I’m gonna save the Templeton Foundation and Professor John Martin Fischer a lot of time and money:
There’s no evidence of an afterlife and no amount of research is going to change that.
They won’t listen to me, of course, which is why Fischer just received a $5,000,000 grant (over three years) to study the afterlife:

Anecdotal reports of glimpses of an afterlife abound, but there has been no comprehensive and rigorous, scientific study of global reports about near-death and other experiences, or of how belief in immortality influences human behavior. That will change with the award of a three-year, $5 million grant by the John Templeton Foundation to John Martin Fischer, distinguished professor of philosophy at the University of California, Riverside, to undertake a rigorous examination of a wide range of issues related to immortality…
…
“We will be very careful in documenting near-death experiences and other phenomena, trying to figure out if these offer plausible glimpses of an afterlife or are biologically induced illusions,” Fischer said. “Our approach will be uncompromisingly scientifically rigorous. We’re not going to spend money to study alien-abduction reports. We will look at near-death experiences and try to find out what’s going on there — what is promising, what is nonsense, and what is scientifically debunked. We may find something important about our lives and our values, even if not glimpses into an afterlife.”
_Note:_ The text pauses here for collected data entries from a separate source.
-- ==== Sys2Proof/Safety.lean ====
section
/-! DEFINITION. What a safe run and a legal state are, in the terms the statements use: the invariant
of the reachable states (spec/10_state.md R46), the ends of a run (70_reset_and_hazards.md R263), the
states in which a Step executes an instruction, and the bytes and pixels an instruction touches. -/

namespace Sys2Proof.Machine

/-- The invariant of the states (R46, with R27 for PC and R201, R207 for the latch). -/
structure State.Inv (s : State) : Prop where
  /-- Memory is in canonical form, inside 0x000..0xFFF. -/
  memCanonical : s.mem.wf = true
  /-- Every live stack entry is a value of `npc` pushed by a 2NNN, in 0x002..0x1000. -/
  liveEntries : ∀ k : Fin 16, k.val < s.sp.val →
    2 ≤ (s.stack.get k).toNat ∧ (s.stack.get k).toNat ≤ 0x1000
  /-- PC is at most 0x10FE, the most BNNN reaches (R27). -/
  pcRange : s.pc.toNat ≤ 0x10FE
  /-- WAIT = 1 and HALTED = 1 never hold together. -/
  notBoth : ¬ (s.wait = true ∧ s.halted = true)
  /-- With no fault since Reset the latch is zero. -/
  latchClear : s.halted = false → s.fcause = 0 ∧ s.fpc = 0 ∧ s.fop = 0
  /-- With a fault the cause is one of the four codes. -/
  latchCode : s.halted = true → 1 ≤ s.fcause.toNat ∧ s.fcause.toNat ≤ 4

/-- The next step is a Step that fetches and executes the instruction at PC: nothing pending, neither
halted nor waiting, both bytes in memory (R90, R217). -/
def State.fetches (s : State) : Bool :=
  s.pending.isEmpty && !s.halted && !s.wait && s.fetchable

/-- Faulted: never a successful end of a run (R263 a). -/
def State.faulted (s : State) : Bool := s.halted

/-- Parked: the next instruction is a jump to itself (R263 b). -/
def State.parked (s : State) : Bool :=
  !s.wait && !s.halted && s.fetchable && (s.fetchWord == (0x1000 ||| s.pc))

/-- Address `a` is one of the `n` bytes from `base`. -/
def inRange (base n a : Nat) : Prop := base ≤ a ∧ a < base + n

/-- `s[p]` of R173: some sprite bit equal to 1 of the `n`-row sprite at `base` maps to column `x`, row `y`
when drawn from (vx, vy). -/
def spriteCovers (m : Memory) (base : Nat) (vx vy : Byte) (n : Nat) (y : Fin 32) (x : Fin 64) : Prop :=
  ∃ r c : Nat, r < n ∧ c < 8 ∧ (m.read (base + r)).getLsbD (7 - c) = true ∧
    x.val = (vx.toNat + c) % 64 ∧ y.val = (vy.toNat + r) % 32

/-- The registers an instruction may write: the last column of the table of 10_state.md R22 (FX0A writes
VX only at the KeyDown event that ends the wait). -/
def writesReg (i : Instr) (r : Reg) : Prop :=
  match i with
  | .cls => False
  | .ret => False
  | .jp _ => False
  | .call _ => False
  | .seImm _ _ => False
  | .sneImm _ _ => False
  | .seReg _ _ => False
  | .ldImm x _ => r = x
  | .addImm x _ => r = x
  | .ldReg x _ => r = x
  | .orReg x _ => r = x
  | .andReg x _ => r = x
  | .xorReg x _ => r = x
  | .addReg x _ => r = x ∨ r = 15
  | .subReg x _ => r = x ∨ r = 15
  | .shr x _ => r = x ∨ r = 15
  | .subnReg x _ => r = x ∨ r = 15
  | .shl x _ => r = x ∨ r = 15
  | .sneReg _ _ => False
  | .ldI _ => False
  | .jpV0 _ => False
  | .rnd x _ => r = x
  | .drw _ _ _ => r = 15
  | .skp _ => False
  | .sknp _ => False
  | .ldVxDt x => r = x
  | .ldVxK _ => False
  | .ldDtVx _ => False
  | .ldStVx _ => False
  | .addI _ => r = 15
  | .ldF _ => False
  | .ldB _ => False
  | .stRegs _ => False
  | .ldRegs x => r ≤ x
  | .undef _ => False

end Sys2Proof.Machine
end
Near-death experiences don’t offer plausible glimpses. It’s all nonsense. And I don’t need $5,000,000 to show that. (Though I’ll accept it if they’re just flush with money.)
Can’t wait till the follow-up studies on reincarnation.
Aaron Harmon wonders how Fischer will go about testing all this:
1. Ask people about their “near death” experiences? So they find a bunch of people who “saw a light” when they were close to death and compare their notes. How do they tell whether they are all experiencing similar trauma and therefore have similar hallucinations? Every time I have asked people about their experiences stubbing their toes, it has been similar to my own. Does that mean there is a toe stubbing fairy?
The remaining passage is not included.